YOUR OBJECTIVE => Please reproduce exactly the line that contains "unfold execTripConfig" and every line after it through the end of the records below, adding nothing else.

☆ ☆ ☆ ☆ ☆ ☆ ☆

theorem execCoolantConfig_keeps (s0 : State) (x0) (x1) (h : Keeps s0 x1) : ∃ t, execCoolantConfig x0 x1 = .next t ∧ Keeps s0 t := by
  unfold execCoolantConfig
  refine runCmd_keeps _ _ _ _ _ _ ?_ ?_
  · with_reducible assumption
  · intro v78_0 v78_1
    refine withRecord_keeps _ _ _ _ _ ?_ ?_
    · with_reducible assumption
    · intro v76_0 v76_1 v76_2
      refine Keeps.of2 ?_
      refine Keeps2.ite ?_ ?_
      · refine Keeps2.of ?_
        refine done_keeps _ _ ?_
        refine updPwr_keeps _ _ _ ?_
        with_reducible assumption
      · refine Keeps2.of ?_
        refine refuse_keeps _ _ _ ?_
        with_reducible assumption

theorem execGovConfig_keeps (s0 : State) (x0) (x1) (h : Keeps s0 x1) : ∃ t, execGovConfig x0 x1 = .next t ∧ Keeps s0 t := by
  unfold execGovConfig
  refine runCmd_keeps _ _ _ _ _ _ ?_ ?_
  · with_reducible assumption
  · intro v78_0 v78_1
    refine withRecord_keeps _ _ _ _ _ ?_ ?_
    · with_reducible assumption
    · intro v76_0 v76_1 v76_2
      refine Keeps.of2 ?_
      refine Keeps2.ite ?_ ?_
      · refine Keeps2.of ?_
        refine done_keeps _ _ ?_
        refine updPwr_keeps _ _ _ ?_
        with_reducible assumption
      · refine Keeps2.of ?_
        refine refuse_keeps _ _ _ ?_
        with_reducible assumption

theorem execTripConfig_keeps (s0 : State) (x0) (x1) (h : Keeps s0 x1) : ∃ t, execTripConfig x0 x1 = .next t ∧ Keeps s0 t := by
  unfold execTripConfig
  refine runCmd_keeps _ _ _ _ _ _ ?_ ?_
  · with_reducible assumption
  · intro v78_0 v78_1
    refine withRecord_keeps _ _ _ _ _ ?_ ?_
    · with_reducible assumption
    · intro v76_0 v76_1 v76_2
      refine Keeps.of2 ?_
      refine Keeps2.ite ?_ ?_
      · refine Keeps2.of ?_
        refine done_keeps _ _ ?_
        refine updPwr_keeps _ _ _ ?_
        with_reducible assumption
      · refine Keeps2.of ?_
        refine refuse_keeps _ _ _ ?_
        with_reducible assumption

theorem execPowerQuery_keeps (s0 : State) (x0) (x1) (h : Keeps s0 x1) : ∃ t, execPowerQuery x0 x1 = .next t ∧ Keeps s0 t := by
  unfold execPowerQuery
  refine runCmd_keeps _ _ _ _ _ _ ?_ ?_
  · with_reducible assumption
  · intro v398_0 v398_1
    with_reducible assumption

theorem execCoolantSample_keeps (s0 : State) (x0) (x1) (x2) (h : Keeps s0 x2) : ∃ t, execCoolantSample x0 x1 x2 = .next t ∧ Keeps s0 t := by
  unfold execCoolantSample
  refine Keeps.iteN ?_ ?_
  · refine ⟨_, rfl, ?_⟩
    with_reducible assumption
  · refine ⟨_, rfl, ?_⟩
    refine pwrCount_keeps _ _ _ _ ?_
    refine updPwr_keeps _ _ _ ?_
    with_reducible assumption

theorem execRegulatorPoll_keeps (s0 : State) (x0) (x1) (x2) (x3) (x4) (h : Keeps s0 x4) : ∃ t, execRegulatorPoll x0 x1 x2 x3 x4 = .next t ∧ Keeps s0 t := by
  unfold execRegulatorPoll
  refine Keeps.iteN ?_ ?_
  · refine ⟨_, rfl, ?_⟩
    with_reducible assumption
  · refine ⟨_, rfl, ?_⟩
    refine pwrCount_keeps _ _ _ _ ?_
    refine updPwr_keeps _ _ _ ?_
    with_reducible assumption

☆ ☆ ☆ ☆ ☆ ☆ ☆

ANSWER BELOW =>
  unfold execTripConfig
  refine runCmd_keeps _ _ _ _ _ _ ?_ ?_
  · with_reducible assumption
  · intro v78_0 v78_1
    refine withRecord_keeps _ _ _ _ _ ?_ ?_
    · with_reducible assumption
    · intro v76_0 v76_1 v76_2
      refine Keeps.of2 ?_
      refine Keeps2.ite ?_ ?_
      · refine Keeps2.of ?_
        refine done_keeps _ _ ?_
        refine updPwr_keeps _ _ _ ?_
        with_reducible assumption
      · refine Keeps2.of ?_
        refine refuse_keeps _ _ _ ?_
        with_reducible assumption

theorem execPowerQuery_keeps (s0 : State) (x0) (x1) (h : Keeps s0 x1) : ∃ t, execPowerQuery x0 x1 = .next t ∧ Keeps s0 t := by
  unfold execPowerQuery
  refine runCmd_keeps _ _ _ _ _ _ ?_ ?_
  · with_reducible assumption
  · intro v398_0 v398_1
    with_reducible assumption

theorem execCoolantSample_keeps (s0 : State) (x0) (x1) (x2) (h : Keeps s0 x2) : ∃ t, execCoolantSample x0 x1 x2 = .next t ∧ Keeps s0 t := by
  unfold execCoolantSample
  refine Keeps.iteN ?_ ?_
  · refine ⟨_, rfl, ?_⟩
    with_reducible assumption
  · refine ⟨_, rfl, ?_⟩
    refine pwrCount_keeps _ _ _ _ ?_
    refine updPwr_keeps _ _ _ ?_
    with_reducible assumption

theorem execRegulatorPoll_keeps (s0 : State) (x0) (x1) (x2) (x3) (x4) (h : Keeps s0 x4) : ∃ t, execRegulatorPoll x0 x1 x2 x3 x4 = .next t ∧ Keeps s0 t := by
  unfold execRegulatorPoll
  refine Keeps.iteN ?_ ?_
  · refine ⟨_, rfl, ?_⟩
    with_reducible assumption
  · refine ⟨_, rfl, ?_⟩
    refine pwrCount_keeps _ _ _ _ ?_
    refine updPwr_keeps _ _ _ ?_
    with_reducible assumption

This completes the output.